Richard Wheen (1808-1885) soap manufacturer of Deptford lived at Colonnade House, 7 South Row Blackheath 1853 -1863

Wheen was probably one of the most typical of the successful Blackheath families of his time obvious time in that he was involved in the manufacturing process of his business, clearly successful and philanthropic and able to accommodate a large family in the relatively prosperous and rural suburb of Blackheath.

Nevertheless he rode to work on his horse each day. Also his sons entered the family business and learned the technology and marketing systems which kept the business prosperous.  It flourished in Deptford from 1849 until 1955.
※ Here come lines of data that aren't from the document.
theorem ppr_keeps {s0 : State} (s : State) (arg : Nat) (hk : Keeps s0 s) :
    Keeps s0 (State.ppr s arg) := by
  unfold State.ppr
  repeat (first
    | intro _
    | (extract_lets +onlyGivenNames x; focus (refine (?_ : Keeps s0 x → _) ?_; rotate_left; dsimp only [x]; clear x; rotate_left; intro hx; clear_value x))
    | (extract_lets +onlyGivenNames x; focus (refine (?_ : Keeps s0 x.1 → _) ?_; rotate_left; dsimp only [x]; clear x; rotate_left; intro hx; clear_value x))
    | (extract_lets +onlyGivenNames x; clear_value x)
    | with_reducible exact hk
    | with_reducible assumption
    | with_reducible apply benchResult_keeps
    | with_reducible apply withHub_keeps
    | with_reducible apply granuleLost_keeps
    | with_reducible apply poisonClear_keeps
    | with_reducible apply fset_keeps
    | with_reducible apply Keeps.ite
    | (with_reducible apply Keeps.foldl; intro _ _ _)
    | (with_reducible apply Keeps.foldlFst; intro _ _ _)
    | with_reducible exact Keeps.upd (by with_reducible assumption)
    | (with_reducible refine Keeps.updLists (by with_reducible assumption) ?_ ?_ ?_ ?_ ?_ <;> first | rfl | exact Nat.le_refl _ | exact Nat.le_max_left _ _ | exact Nat.le_succ _ | exact modAt_length _ _ _ | exact List.length_map _)
    | fail_if_no_progress (with_reducible apply Keeps.upd)
    | fail_if_no_progress (with_reducible refine Keeps.updLists ?_ ?_ ?_ ?_ ?_ ?_; rotate_left; iterate 5 (first | rfl | exact Nat.le_refl _ | exact Nat.le_max_left _ _ | exact Nat.le_succ _ | exact modAt_length _ _ _ | exact List.length_map _))
    | split
    | dsimp only)

theorem scanEnter_keeps {s0 : State} (s : State) (arg : Nat) (hk : Keeps s0 s) :
    Keeps s0 (State.scanEnter s arg) := by
  unfold State.scanEnter
  repeat (first
    | intro _
    | (extract_lets +onlyGivenNames x; focus (refine (?_ : Keeps s0 x → _) ?_; rotate_left; dsimp only [x]; clear x; rotate_left; intro hx; clear_value x))
    | (extract_lets +onlyGivenNames x; focus (refine (?_ : Keeps s0 x.1 → _) ?_; rotate_left; dsimp only [x]; clear x; rotate_left; intro hx; clear_value x))
    | (extract_lets +onlyGivenNames x; clear_value x)
    | with_reducible exact hk
    | with_reducible assumption
    | with_reducible apply benchResult_keeps
    | with_reducible apply fsetAll_keeps
    | with_reducible apply Keeps.ite
    | split
    | dsimp only)

theorem enroll_keeps {s0 : State} (s : State) (hk : Keeps s0 s) :
    Keeps s0 (State.enroll s) := by
  unfold State.enroll
  repeat (first
    | intro _
    | (extract_lets +onlyGivenNames x; focus (refine (?_ : Keeps s0 x → _) ?_; rotate_left; dsimp only [x]; clear x; rotate_left; intro hx; clear_value x))
    | (extract_lets +onlyGivenNames x; focus (refine (?_ : Keeps s0 x.1 → _) ?_; rotate_left; dsimp only [x]; clear x; rotate_left; intro hx; clear_value x))
    | (extract_lets +onlyGivenNames x; clear_value x)
    | with_reducible exact hk
    | with_reducible assumption
    | with_reducible apply benchResult_keeps
    | with_reducible apply withBench_keeps
    | with_reducible apply fsetAll_keeps
    | with_reducible apply Keeps.ite
    | with_reducible exact Keeps.upd (by with_reducible assumption)
    | (with_reducible refine Keeps.updLists (by with_reducible assumption) ?_ ?_ ?_ ?_ ?_ <;> first | rfl | exact Nat.le_refl _ | exact Nat.le_max_left _ _ | exact Nat.le_succ _ | exact modAt_length _ _ _ | exact List.length_map _)
    | fail_if_no_progress (with_reducible apply Keeps.upd)
    | fail_if_no_progress (with_reducible refine Keeps.updLists ?_ ?_ ?_ ?_ ?_ ?_; rotate_left; iterate 5 (first | rfl | exact Nat.le_refl _ | exact Nat.le_max_left _ _ | exact Nat.le_succ _ | exact modAt_length _ _ _ | exact List.length_map _))
    | split
    | dsimp only)

theorem fieldClose_keeps {s0 : State} (s : State) (o : Outer) (hk : Keeps s0 s) :
    Keeps s0 (State.fieldClose s o) := by
  unfold State.fieldClose
  repeat (first
    | intro _
    | (extract_lets +onlyGivenNames x; focus (refine (?_ : Keeps s0 x → _) ?_; rotate_left; dsimp only [x]; clear x; rotate_left; intro hx; clear_value x))
    | (extract_lets +onlyGivenNames x; focus (refine (?_ : Keeps s0 x.1 → _) ?_; rotate_left; dsimp only [x]; clear x; rotate_left; intro hx; clear_value x))
    | (extract_lets +onlyGivenNames x; clear_value x)
    | with_reducible exact hk
    | with_reducible assumption
    | with_reducible apply benchResult_keeps
    | with_reducible apply newNonce_keeps
    | with_reducible apply fset_keeps
    | with_reducible apply Keeps.ite
    | split
    | dsimp only)

theorem benchGo_keeps {s0 : State} (s : State) (op : Nat) (o : Outer) (hk : Keeps s0 s) :
    Keeps s0 (State.benchGo s op o) := by
  unfold State.benchGo
  repeat (first
    | intro _
    | (extract_lets +onlyGivenNames x; focus (refine (?_ : Keeps s0 x → _) ?_; rotate_left; dsimp only [x]; clear x; rotate_left; intro hx; clear_value x))
    | (extract_lets +onlyGivenNames x; focus (refine (?_ : Keeps s0 x.1 → _) ?_; rotate_left; dsimp only [x]; clear x; rotate_left; intro hx; clear_value x))
    | (extract_lets +onlyGivenNames x; clear_value x)
    | with_reducible exact hk
    | with_reducible assumption
    | with_reducible apply benchResult_keeps
    | with_reducible apply marginHbm_keeps
    | with_reducible apply marginLink_keeps
    | with_reducible apply laneReturnHbm_keeps
    | with_reducible apply laneReturnLink_keeps
    | with_reducible apply ppr_keeps
    | with_reducible apply scanEnter_keeps
    | with_reducible apply enroll_keeps
    | with_reducible apply fieldClose_keeps
    | with_reducible apply drawn_keeps
    | with_reducible apply Keeps.ite
    | with_reducible exact Keeps.upd (by with_reducible assumption)
    | (with_reducible refine Keeps.updLists (by with_reducible assumption) ?_ ?_ ?_ ?_ ?_ <;> first | rfl | exact Nat.le_refl _ | exact Nat.le_max_left _ _ | exact Nat.le_succ _ | exact modAt_length _ _ _ | exact List.length_map _)
    | fail_if_no_progress (with_reducible apply Keeps.upd)
    | fail_if_no_progress (with_reducible refine Keeps.updLists ?_ ?_ ?_ ?_ ?_ ?_; rotate_left; iterate 5 (first | rfl | exact Nat.le_refl _ | exact Nat.le_max_left _ _ | exact Nat.le_succ _ | exact modAt_length _ _ _ | exact List.length_map _))
    | split
    | dsimp only)

theorem benchCmd_keeps {s0 : State} (s : State) (op arg : Nat) (o : Outer) (hk : Keeps s0 s) :
    Keeps s0 (State.benchCmd s op arg o) := by
  unfold State.benchCmd
  repeat (first
    | intro _
    | with_reducible exact hk
    | with_reducible assumption
    | with_reducible apply fsetAll_keeps
    | with_reducible apply benchGo_keeps
    | dsimp only)

theorem execMarginHbm_keeps (arg : Word64) (s : State) : OutKeeps s (execMarginHbm arg s) := by
  have hk := Keeps.refl s
  unfold execMarginHbm
  refine OutKeeps.next ?_
  repeat (first
    | intro _
    | with_reducible exact hk
    | with_reducible assumption
    | with_reducible apply live_keeps
    | with_reducible apply benchCmd_keeps
    | dsimp only)

theorem execMarginLink_keeps (arg : Word64) (s : State) : OutKeeps s (execMarginLink arg s) := by
  have hk := Keeps.refl s
  unfold execMarginLink
  refine OutKeeps.next ?_
  repeat (first
    | intro _
    | with_reducible exact hk
    | with_reducible assumption
    | with_reducible apply live_keeps
    | with_reducible apply benchCmd_keeps
    | dsimp only)

theorem execLaneReturnHbm_keeps (arg : Word64) (outer : Outer) (s : State) : OutKeeps s (execLaneReturnHbm arg outer s) := by
  have hk := Keeps.refl s
  unfold execLaneReturnHbm
  refine OutKeeps.next ?_
  repeat (first
    | intro _
    | with_reducible exact hk
    | with_reducible assumption
    | with_reducible apply live_keeps
    | with_reducible apply benchCmd_keeps
    | dsimp only)

theorem execLaneReturnLink_keeps (arg : Word64) (outer : Outer) (s : State) : OutKeeps s (execLaneReturnLink arg outer s) := by
  have hk := Keeps.refl s
  unfold execLaneReturnLink
  refine OutKeeps.next ?_
  repeat (first
    | intro _
    | with_reducible exact hk
    | with_reducible assumption
    | with_reducible apply live_keeps
    | with_reducible apply benchCmd_keeps
    | dsimp only)

theorem execPpr_keeps (arg : Word64) (s : State) : OutKeeps s (execPpr arg s) := by
  have hk := Keeps.refl s
  unfold execPpr
  refine OutKeeps.next ?_
  repeat (first
    | intro _
    | with_reducible exact hk
    | with_reducible assumption
    | with_reducible apply live_keeps
    | with_reducible apply benchCmd_keeps
    | dsimp only)

theorem execScanEnter_keeps (arg : Word64) (s : State) : OutKeeps s (execScanEnter arg s) := by
  have hk := Keeps.refl s
  unfold execScanEnter
  refine OutKeeps.next ?_
  repeat (first
    | intro _
    | with_reducible exact hk
    | with_reducible assumption
    | with_reducible apply live_keeps
    | with_reducible apply benchCmd_keeps
    | dsimp only)

theorem execEnroll_keeps (s : State) : OutKeeps s (execEnroll s) := by
  have hk := Keeps.refl s
  unfold execEnroll
  refine OutKeeps.next ?_
  repeat (first
    | intro _
    | with_reducible exact hk
    | with_reducible assumption
    | with_reducible apply live_keeps
    | with_reducible apply benchCmd_keeps
    | dsimp only)

theorem execFieldClose_keeps (outer : Outer) (s : State) : OutKeeps s (execFieldClose outer s) := by
  have hk := Keeps.refl s
  unfold execFieldClose
  refine OutKeeps.next ?_
  repeat (first
    | intro _
    | with_reducible exact hk
    | with_reducible assumption
    | with_reducible apply live_keeps
    | with_reducible apply benchCmd_keeps
    | dsimp only)

theorem traceRecord_keeps {s0 : State} (s : State) (source data : Nat) (full : Bool) (hk : Keeps s0 s) :
    Keeps s0 (State.traceRecord s source data full) := by
  unfold State.traceRecord
  repeat (first
    | intro _
    | (extract_lets +onlyGivenNames x; focus (refine (?_ : Keeps s0 x → _) ?_; rotate_left; dsimp only [x]; clear x; rotate_left; intro hx; clear_value x))
    | (extract_lets +onlyGivenNames x; focus (refine (?_ : Keeps s0 x.1 → _) ?_; rotate_left; dsimp only [x]; clear x; rotate_left; intro hx; clear_value x))
    | (extract_lets +onlyGivenNames x; clear_value x)
    | with_reducible exact hk
    | with_reducible assumption
    | with_reducible apply withBench_keeps
    | with_reducible apply fset_keeps
    | with_reducible apply emit_keeps
    | with_reducible apply Keeps.ite
    | with_reducible exact Keeps.upd (by with_reducible assumption)
    | (with_reducible refine Keeps.updLists (by with_reducible assumption) ?_ ?_ ?_ ?_ ?_ <;> first | rfl | exact Nat.le_refl _ | exact Nat.le_max_left _ _ | exact Nat.le_succ _ | exact modAt_length _ _ _ | exact List.length_map _)
    | fail_if_no_progress (with_reducible apply Keeps.upd)
    | fail_if_no_progress (with_reducible refine Keeps.updLists ?_ ?_ ?_ ?_ ?_ ?_; rotate_left; iterate 5 (first | rfl | exact Nat.le_refl _ | exact Nat.le_max_left _ _ | exact Nat.le_succ _ | exact modAt_length _ _ _ | exact List.length_map _))
    | split
    | dsimp only)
He had been in partnership with brother John from the 1830s with a soap factory on Ratcliffe Highway. The factory had been founded in 1769 and was eventually owned by Joseph Moate. Moate was Richard Wheens uncle and the boy married Moates daughter (also his cousin) Anna Maria eventually siring 13 children. He encouraged his brother John Frith Wheen (1816- 1903) to join the business. By 1837 they were manufacturing 645 ton of soap.  In 1838 the figure had risen to 715 tons, worth then over £10,000. But after a few years they decided it was not profitable enough to support two families and they parted company but without rancor.  Richard moved to Creek Road, Deptford, taking over a pin factory on the waters edge and once the Ravensbourne Wood Mill.  He pioneered a number of techniques of soap manufacture including the first use of soap coppers boiled by steam and not direct heat.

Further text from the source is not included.